2. Focale lengte:inzoomen helpt
* Langere focuslengtes comprimeren de scène: Het gebruik van langere brandpuntsafstand (bijv. 85 mm, 135 mm, 200 mm) comprimeert de achtergrond, waardoor deze dichter en vervaagt. Zie het als het vergroten van de afstand tussen uw onderwerp en de achtergrond.
* Ideale portretlenzen: Lenzen met brandpuntsafstand tussen 50 mm en 135 mm worden over het algemeen als ideaal beschouwd voor portretten. De 85 mm -lens wordt vaak geprezen als een 'portret prime'.

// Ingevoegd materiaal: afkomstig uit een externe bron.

-- ==== Sys2Proof/Tests/Base.lean ====
section
/-! SUPPORT. Small states that the tests and the witnesses start from. -/

namespace Sys2Proof.Tests

open Sys2Proof Machine

/-- SERVICE, with every domain and the 54 V supply up. -/
def up : State :=
  { State.reset with
    mode := { ModeSt.init with mode := .service, copyAok := true, copyBok := true }
    pwr := { State.reset.pwr with domains := 2 ^ 32 - 1, mainMv := 54000, auxMv := 12000 } }
/-- The same in another mode. -/
def inMode (m : Mode) : State := up.modMode fun x => { x with mode := m }
/-- An address of the control space. -/
def ad (pg off : Nat) : BitVec 26 := BitVec.ofNat 26 (4096 * pg + off)

/-- An NVMe/TCP connection of instance 0, and its controller, ready, with the I/O queue 1. -/
def tcp : Conn :=
  { port := 0, sub := 0, roce := false, ipv6 := false, src := zeros 16, rule := 0, inst := 0, reqTls := false, reqAuth := false, disc := false,
    phase := .established, prio := none, ecn := false, wscale := true, tls := .none, tlsDue := none, keyUpdates := 0, icDone := true, hdgst := false,
    ddgst := false, maxr2t := 1, ctrl := some 1, qid := 0, timeouts := 0, retries := 0, rnr := 0, dupAcks := 0, eceOwed := false, lastCnp := none,
    waiting := 0, tokens := 65536, tokensAt := 0, rate := 40000, target := 40000, alpha := 1, stage := 0, lastCut := none, sent := 0, alphaDue := 0,
    incDue := 0 }
def roce : Conn := { tcp with roce := true }
def q1 : IoQueue := { conn := 1, entries := 64, cls := .medium, clsNext := .medium, waiting := [] }
def ctl1 : Ctrl := { Ctrl.fresh 0 false 1 0 32 0 [] with rdy := true, cc := 1, queues := [(1, q1)] }
def entry0 : List Byte := putB (putB (zeros 32) 0x10 [1, 1]) 0x16 [0x11, 0x44]
def rule0 : List Byte := putB (putB (putB (zeros 32) 2 [1, 1]) 0x18 [0, 0]) 0x1C [1]
/-- SERVICE with one association, of instance 0. -/
def host : State :=
  (up.modCmd fun m => { m with ctrls := [(1, ctl1)], nextCtrl := 2 }).modNet fun n =>
    { n with
      conns := [(1, tcp)], nextConn := 2, subs := [(0, { SubLink.down with up := true })], portUp := [0]
      addrs := [(0, entry0)], rules := [(0, rule0)] }
def hostRoce : State := host.modNet fun n => { n with conns := [(1, roce)] }
/-- A connection attempt that the rule and the address entry of `host` admit, and a frame of connection 1. -/
def att : Attempt := ⟨0, 0, 0, false, false, zeros 16, 0, 4420, false, false⟩
def frm : Frame := ⟨64, 0, 0, zeros 16, false, true, true, false, false, false, false, 1, false, 0⟩
def acap : Cap := ⟨1, 0, 7, false⟩
def iocap : Cap := ⟨1, 1, 7, false⟩
/-- A Write of one sector in a context, and the state in which context 1 holds a command. -/
def rng : NvmRange := ⟨1, 0, 1, ⟨true, false, false, false, 0, 0, 0⟩⟩
def ctx1 (op : Instr) (st : CtxState) : Ctx :=
  { inst := 0, gen := 1, ctrl := 1, epoch := 1, qid := 1, cid := 3, op := op, cost := 16, state := st, urgent := false, at_ := 0, order := 1,
    isWrite := takesData op, expected := 4096, got := [], asked := 0, open_ := [], dataAt := none, xferDue := none, landed := false, resetDue := none,
    pendReads := 0, parts := [], failed := none, waitSlc := [], waitSeg := [], res := 0, aux := 0 }
def holding (x : Ctx) : State := host.modCmd fun m => { m with ctxs := [(1, x)], nextCtx := 2, nextOrder := 2 }
def wr : Instr := .write iocap rng false false none false []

3. Onderwerp Afstand:kom dichter bij uw onderwerp
* Closer Subject =Meer vervaging: Hoe dichter u bij uw onderwerp bent, hoe ondieper de scherptediepte wordt. Dit betekent dat er meer van de achtergrond zal worden vervaagd. Denk na over hoe je ogen focussen op iets heel dichtbij - je achtergrond vervaagt natuurlijk.
* Beschouw de nabijheid: Krijg niet * te * sluiten, of u riskeert vervorming (vooral met lenzen met bredere hoek) en maakt uw onderwerp ongemakkelijk.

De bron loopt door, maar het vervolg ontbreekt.